- Born: Japan
- Occupation: Film director
- Years active: about 1993–

= Tadanori Usami =

Japanese adult video director

Tadanori Usami (宇佐美忠則, Usami Tadanori) is a Japanese adult video (AV) director. He is credited with directing more than 450 videos in a career spanning over twenty years.

==Life and career==
Usami started working as a director in the adult video industry as early as May 1993 with the video After School Love for the VIP studio. In the mid and late-1990s, he directed a number of videos for HRC and Alice Japan. By May 2003, he was directing regularly for the Moodyz studio, part of the large Japanese porn conglomerate, the Hokuto Corporation.

Over the next several years with Moodyz, Usami won a number of awards at the annual year-end Moodyz Awards ceremonies for Hokuto Corporation companies. At the 2004 Moodyz Awards, his video Digital Mosaic Vol. 37 won the top Moodyz Award, and Usami took one of the Director Awards. In 2005 he won the IdeaPocket Award for his video First Impression Rena Nagai with that company, while in 2006 he took the 2nd Place Best Director Award and won one of the Best Title Awards for Deep Impact - Honoka Sell Debut with AV idol Honoka for the AV company Premium. At the 2007 ceremony, he again took the 2nd Place Best Director Award but in 2008 won both the Best Director Award and the Best Title Award for High School Girl and Sex for IdeaPocket.

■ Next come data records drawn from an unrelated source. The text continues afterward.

-- ==== Sys2Proof/Tests/Slice0.lean ====
section
/-! SUPPORT. Small tests of the model. First ill-formed commands, one for each check of WellFormed; then published check
values of the standards that the manual names; then the states and operands used below; then, for each statement of the
certificates that has hypotheses, a theorem `test_<statement>` whose conjuncts are the hypotheses of its clauses, met
together by concrete states and operands. -/

namespace Sys2Proof.Tests
open Sys2Proof Sys2Proof.Machine

set_option Elab.async false

/-- A mailbox claimed once and bound to session 0x105. -/
def at5 : Mailbox := { claims := 1, claimed := true, tag := 0x105, sess := 0x105, opened := true }

/-- That session: region 0, a ring of 16 entries in host memory. -/
def ses : Sess := { id := 0x105, mbs := [5], regions := 1, ring := { addr := 0x10000 } }

/-- The same, privileged. -/
def sesP : Sess := { ses with priv := true }

def devUp : Dev := { pwrGood := true, stage := 2, phase := .full }

def clkUp : Clk := { gateIsle := [(0, 0x070FFFFF), (1, 0x010FFFFF), (2, 0x000FFFFF), (3, 0x000FFFFF)], gateRegion := [(0, 0x1EF)] }

/-- A part in service: the port up, mailbox 5 with its session, mailbox 6 claimed, isles and region 0 clocked, the tick
source on. -/
def base : State := {
  dev := devUp
  cxl := { up := true, dec0 := { base := 0x10000000, committed := true } }
  mbx := [(5, at5), (6, { claims := 1, claimed := true, tag := 0x106 })]
  sess := [ses]
  clk := clkUp
  tick := { on := true, count := 7, active := true } }

/-- The part with a privileged session. -/
def baseP : State := { base with sess := [sesP] }

/-- 224 parameter bytes with fields by offset. -/
def pars (l : List (Nat × List Byte)) : List Byte := l.foldl (fun b f => overlay b (f.1 - 0x20) f.2) (zeroBytes 224)

/-- A go write on mailbox 5 for its session. -/
def go0 : Go := { mb := 5, go := 1, session := 0x105, params := zeroBytes 224 }
/-- A go write on mailbox 6, which has no session. -/
def go6 : Go := { mb := 6, go := 1, params := zeroBytes 224 }

/-- The session's ring with five records, two consumed. -/
def sesR : Sess := { ses with ring := { addr := 0x10000, prod := 5, cons := 2 } }
def baseR : State := { base with sess := [sesR] }
/-- Two claim reads waiting. -/
def claim77 : State := { base with pending := [.claimRead 7, .claimRead 7] }
def lapse9 : State := { base with pending := [.claimLapse 9] }
/-- Mailbox 8 claimed and never used. -/
def baseC : State := { base with mbx := [(5, at5), (8, { claims := 1, claimed := true, tag := 0x108 })] }
/-- The count before the one that would make mailbox 255's tag all-ones. -/
def claim255 : State := { base with mbx := [(255, { claims := 2 ^ 24 - 2 })] }
/-- The session with a lease of 10 ms. -/
def sesL : Sess := { ses with lease := 10 }
def baseL : State := { base with sess := [sesL] }
/-- A part that has left a pair. -/
def baseLeft : State := { base with pair := { left := true } }
/-- A go write with a flag bit that does not exist. -/
def goBad : Go := { go0 with flags := 4 }
/-- A busy close, its answer ready. -/
def busyAlloc : BusyCmd := { opcode := 0xB0, go := go0, wait := .unit, done := true }
def busyClose : BusyCmd := { opcode := 0x11, go := go0, wait := .close 0x105, done := true }
def busyFw : BusyCmd := { opcode := 0x71, go := go0, wait := .restart }
def waits (b : BusyCmd) : State := { base with mbx := [(5, { at5 with seq := 1, state := 1, busy := some b })] }

/-! The commands of 11. -/

/-- The session with an image under handle 0 and a step of it running. -/
def run0 : Run := { item := { image := 0, counter := 3, cookie := 9, replay := none }, tick := 2, begun := true, live := [0] }

/-- A schedule image of one cluster and one tick with nothing in it, one tensor of 64 bytes of kind 2 (02: R34 to R36;
06: R158), built field by field. -/
def imgHead : List Byte := overlay (overlay (overlay (overlay (overlay (overlay (zeroBytes 256)
  0 (leBytes 4 0x4953514C ++ leBytes 2 1 ++ leBytes 2 256 ++ leBytes 2 1 ++ leBytes 2 0x3216))
  0x10 (leBytes 8 640)) 0x20 (leBytes 4 8000 ++ [0, 1] ++ leBytes 2 8 ++ leBytes 4 1))
  0x40 (leBytes 8 0x100 ++ leBytes 8 32)) 0x80 (leBytes 8 0x120 ++ leBytes 8 352))
  0xA0 [52, 214, 92, 13, 6, 194, 102, 203, 144, 151, 17, 141, 115, 85, 219, 137, 121, 240, 146, 99, 211, 187, 32, 184,
    25, 52, 48, 48, 150, 192, 149, 32]
def imgBody : List Byte := zeroBytes 32 ++ (leBytes 4 64 ++ leBytes 4 1 ++ leBytes 4 96 ++ leBytes 4 32 ++ zeroBytes 48) ++
  (leBytes 8 64 ++ [2] ++ zeroBytes 23) ++ zeroBytes 256
def img : Image := { bytes := imgHead ++ imgBody, fold := 1 }
def sesI : Sess := { ses with images := [(0, img)] }
def sesRun : Sess := { sesI with running := some run0 }
def baseI : State := { base with sess := [sesI] }
def baseRun : State := { base with sess := [sesRun] }
def goLoad : Go := { go0 with payLen := 640, payload := imgHead ++ imgBody }
def goShort : Go := { go0 with payLen := 8, payload := [] }
/-- The part with HBM stack 3 frozen. -/
def frozen : State := { base with ctl := [(3, { frozen := true })] }

/-- `OPEN_SESSION` of region 2 with a ring of 16 entries at 0x20000. -/
def goOpen : Go := { go6 with params := pars [(0x30, [4]), (0x38, leBytes 8 0x20000), (0x40, [16])] }
/-- The same with a ring in device memory. -/
def goOpenDev : Go := { go6 with params := pars [(0x20, [4]), (0x40, [16])] }
/-- A privileged open. -/
def goOpenPriv : Go := { go6 with params := pars [(0x20, [2]), (0x40, [16])] }
/-- `ATTACH` to session 0x105 by its owner tag. -/
def goAttach : Go := { go6 with params := pars [(0x20, [1]), (0x44, leBytes 4 0x105), (0x48, leBytes 4 0x105)] }
def goLimits : Go := { go0 with params := pars [(0x20, [1]), (0x28, [2])] }
def goAlloc : Go := { go0 with params := pars [(0x20, leBytes 8 65537)] }
def goSubmit : Go := { go0 with payLen := 32, payload := zeroBytes 32, params := pars [(0x24, [1])] }
def goCancel : Go := { go0 with params := pars [(0x20, [4])] }
def goReplay : Go := { go0 with params := pars [(0x38, [1])] }

/-- A partner configured for this part, without sessions; the same named 9. -/
def fitAll : PartnerFit := { reachable := true, mode := 1, id := [], names := zeroBytes 16, period := 32, noSession := true }
def fit9 : PartnerFit := { fitAll with id := 9 :: zeroBytes 15 }
def goPair9 : Go := { go0 with params := pars [(0x20, [1]), (0x28, [9])] }
/-- A secondary in shadow service with a privileged session. -/
def shadow2 : State := { baseP with pair := { formed := true, mode := 1, role := 2 } }
/-- A primary that has lost its secondary. -/
def alone : State := { baseP with pair := { mode := 1, role := 1 } }
def goKind0 : Go := { go0 with params := pars [(0x20, [0]), (0x24, [8])] }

Also in 2008, Usami was given the award for the Best Featured Actress Video at the AV GrandPrix contest for his video Race Queen Climax Squirt AV Debut for AV producer Premium.

Tadanori was one of the chief directors at the IdeaPocket company having directed over 200 videos for them by April 2014 and at Premium with more than 150 video credits to his name by that same date. Usami is particularly known for introducing new actresses to adult videos, having directed about 200 of these "debut" works, about 70 of them in IdeaPocket's "First Impression" series.

Over his long career, Usami has directed several well-known AV idols including: Honoka, Tina Yuzuki (Rio), Sora Aoi, An Nanba, Yua Aida, Riko Tachibana, Kaede Matsushima, Bunko Kanazawa, Akiho Yoshizawa, and more recently, Mayu Nozomi (in her AV debut), Azumi Uehara and Aino Kishi.